Concrete replaces soil. Buildings replace wetlands. Water that once spread naturally across open land is forced into increasingly limited channels until those channels can no longer hold them. The consequence is not just flooding. It is a city whose own development is inversely proportional to its vulnerability.
Climate Change Is Raising the Risk, however Governance Determines the Impact.
Climate change cannot be excluded from the conversation around flooding. More intense rainfall means that governments must now plan for extreme weather conditions. Infrastructure designed for yesterday’s climate may no longer be sufficient for today’s reality.

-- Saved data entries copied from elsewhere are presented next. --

-- ==== Sys2Proof/Machine/Dispatch.lean ====
section
/-! DEFINITION. The dispatch: one arm per constructor of Instr, each a direct call of its meaning. -/

namespace Sys2Proof.Machine

def exec (i : Instr) (s : State) : Host.Outcome State Fault Refusal :=
  match i with
  | .nop => Sys2Proof.Machine.execNop s
  | .push w => Sys2Proof.Machine.execPush w s
  | .mean w => Sys2Proof.Machine.execMean w s
  | .stddev w => Sys2Proof.Machine.execStddev w s
  | .snap => Sys2Proof.Machine.execSnap s
  | .clear w => Sys2Proof.Machine.execClear w s
  | .forceTick => Sys2Proof.Machine.execForceTick s
  | .rdId => Sys2Proof.Machine.execRdId s
  | .rdCtrl => Sys2Proof.Machine.execRdCtrl s
  | .rdStatus => Sys2Proof.Machine.execRdStatus s
  | .rdErrCause => Sys2Proof.Machine.execRdErrCause s
  | .rdErrInfo => Sys2Proof.Machine.execRdErrInfo s
  | .rdIrqEn => Sys2Proof.Machine.execRdIrqEn s
  | .rdCfg => Sys2Proof.Machine.execRdCfg s
  | .rdPeriod => Sys2Proof.Machine.execRdPeriod s
  | .rdTimer => Sys2Proof.Machine.execRdTimer s
  | .rdTickCount => Sys2Proof.Machine.execRdTickCount s
  | .rdMissed => Sys2Proof.Machine.execRdMissed s
  | .rdSetpoint => Sys2Proof.Machine.execRdSetpoint s
  | .rdData => Sys2Proof.Machine.execRdData s
  | .rdCmd => Sys2Proof.Machine.execRdCmd s
  | .rdResult => Sys2Proof.Machine.execRdResult s
  | .rdLastOut => Sys2Proof.Machine.execRdLastOut s
  | .rdLastPwm => Sys2Proof.Machine.execRdLastPwm s
  | .rdSnapVmean => Sys2Proof.Machine.execRdSnapVmean s
  | .rdSnapVsd => Sys2Proof.Machine.execRdSnapVsd s
  | .rdSnapDmean => Sys2Proof.Machine.execRdSnapDmean s
  | .rdSnapDsd => Sys2Proof.Machine.execRdSnapDsd s
  | .rdSnapTick => Sys2Proof.Machine.execRdSnapTick s
  | .rdVw0 => Sys2Proof.Machine.execRdVw0 s
  | .rdVw1 => Sys2Proof.Machine.execRdVw1 s
  | .rdVw2 => Sys2Proof.Machine.execRdVw2 s
  | .rdVw3 => Sys2Proof.Machine.execRdVw3 s
  | .rdVw4 => Sys2Proof.Machine.execRdVw4 s
  | .rdDw0 => Sys2Proof.Machine.execRdDw0 s
  | .rdDw1 => Sys2Proof.Machine.execRdDw1 s
  | .rdDw2 => Sys2Proof.Machine.execRdDw2 s
  | .rdDw3 => Sys2Proof.Machine.execRdDw3 s
  | .rdDw4 => Sys2Proof.Machine.execRdDw4 s
  | .wrIdBuserr strb wdata => Sys2Proof.Machine.execWrIdBuserr strb wdata s
  | .wrCtrl strb wdata => Sys2Proof.Machine.execWrCtrl strb wdata s
  | .wrStatus strb wdata => Sys2Proof.Machine.execWrStatus strb wdata s
  | .wrErrCause strb wdata => Sys2Proof.Machine.execWrErrCause strb wdata s
  | .wrErrInfoBuserr strb wdata => Sys2Proof.Machine.execWrErrInfoBuserr strb wdata s
  | .wrIrqEn strb wdata => Sys2Proof.Machine.execWrIrqEn strb wdata s
  | .wrCfg strb wdata => Sys2Proof.Machine.execWrCfg strb wdata s
  | .wrPeriod strb wdata => Sys2Proof.Machine.execWrPeriod strb wdata s
  | .wrTimerBuserr strb wdata => Sys2Proof.Machine.execWrTimerBuserr strb wdata s
  | .wrTickCountBuserr strb wdata => Sys2Proof.Machine.execWrTickCountBuserr strb wdata s
  | .wrMissed strb wdata => Sys2Proof.Machine.execWrMissed strb wdata s
  | .wrSetpoint strb wdata => Sys2Proof.Machine.execWrSetpoint strb wdata s
  | .wrData strb wdata => Sys2Proof.Machine.execWrData strb wdata s
  | .wrCmd strb wdata => Sys2Proof.Machine.execWrCmd strb wdata s
  | .wrResultBuserr strb wdata => Sys2Proof.Machine.execWrResultBuserr strb wdata s
  | .wrLastOutBuserr strb wdata => Sys2Proof.Machine.execWrLastOutBuserr strb wdata s
  | .wrLastPwmBuserr strb wdata => Sys2Proof.Machine.execWrLastPwmBuserr strb wdata s
  | .wrSnapVmeanBuserr strb wdata => Sys2Proof.Machine.execWrSnapVmeanBuserr strb wdata s
  | .wrSnapVsdBuserr strb wdata => Sys2Proof.Machine.execWrSnapVsdBuserr strb wdata s
  | .wrSnapDmeanBuserr strb wdata => Sys2Proof.Machine.execWrSnapDmeanBuserr strb wdata s
  | .wrSnapDsdBuserr strb wdata => Sys2Proof.Machine.execWrSnapDsdBuserr strb wdata s
  | .wrSnapTickBuserr strb wdata => Sys2Proof.Machine.execWrSnapTickBuserr strb wdata s
  | .wrVw0Buserr strb wdata => Sys2Proof.Machine.execWrVw0Buserr strb wdata s
  | .wrVw1Buserr strb wdata => Sys2Proof.Machine.execWrVw1Buserr strb wdata s
  | .wrVw2Buserr strb wdata => Sys2Proof.Machine.execWrVw2Buserr strb wdata s
  | .wrVw3Buserr strb wdata => Sys2Proof.Machine.execWrVw3Buserr strb wdata s
  | .wrVw4Buserr strb wdata => Sys2Proof.Machine.execWrVw4Buserr strb wdata s
  | .wrDw0Buserr strb wdata => Sys2Proof.Machine.execWrDw0Buserr strb wdata s
  | .wrDw1Buserr strb wdata => Sys2Proof.Machine.execWrDw1Buserr strb wdata s
  | .wrDw2Buserr strb wdata => Sys2Proof.Machine.execWrDw2Buserr strb wdata s
  | .wrDw3Buserr strb wdata => Sys2Proof.Machine.execWrDw3Buserr strb wdata s
  | .wrDw4Buserr strb wdata => Sys2Proof.Machine.execWrDw4Buserr strb wdata s
  | .eRefresh ewdata => Sys2Proof.Machine.execERefresh ewdata s
  | .eCompute ewdata => Sys2Proof.Machine.execECompute ewdata s
  | .eSetTarget ewdata => Sys2Proof.Machine.execESetTarget ewdata s
  | .eGetVel ewdata => Sys2Proof.Machine.execEGetVel ewdata s
  | .eGetOut ewdata => Sys2Proof.Machine.execEGetOut ewdata s
  | .eGetRaw ewdata => Sys2Proof.Machine.execEGetRaw ewdata s
  | .pwmWrite pch pval => Sys2Proof.Machine.execPwmWrite pch pval s

end Sys2Proof.Machine
end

But climate change does not automatically determine the scale of disaster. Cities with effective drainage systems, protected wetlands, strict enforcement of planning regulations and investments in climate adaptation are generally better positioned to withstand extreme rainfall than cities where these systems are weak or poorly maintained.
This is why climate adaptation has become as important as climate mitigation. West Africa cannot prevent every storm. But it can reduce the damage those storms cause.
The Cycle of Reactive Governance
Another pattern has become increasingly visible across the region. After every major flood, governments mobilise emergency responders, announce relief packages, visit affected communities and promise longer-term interventions.
These responses save lives and provide critical support to affected families. Yet they also reveal a deeper problem. The same emergency conversations return every rainy season. Relief funds are released after disaster strikes. Drainage systems are cleared after communities have already flooded. Planning reviews are announced after lives have already been lost. The region has become increasingly effective at responding to floods. The more difficult challenge is preventing them.
This distinction matters because disaster management is not only about emergency response. It is also about reducing future risk through proactive planning, stronger regulation, climate-resilient infrastructure and long-term investment.
Why This Matters
Urban Flooding is no longer simply an environmental issue.
It has become an economic issue, a housing issue, a public health issue and, increasingly, a governance issue. Every flooded market impacts livelihoods. Every damaged road slows economic activity. Every displaced family places additional pressure on already stretched public resources. As West Africa continues to urbanise, the question facing governments is becoming increasingly urgent.
Cities will continue to grow. Rainfall may continue to intensify. The real question is whether urban planning, infrastructure investment and governance will evolve quickly enough to meet this new reality. West Africa cannot stop the rain. But it can decide whether rain continues to become a disaster.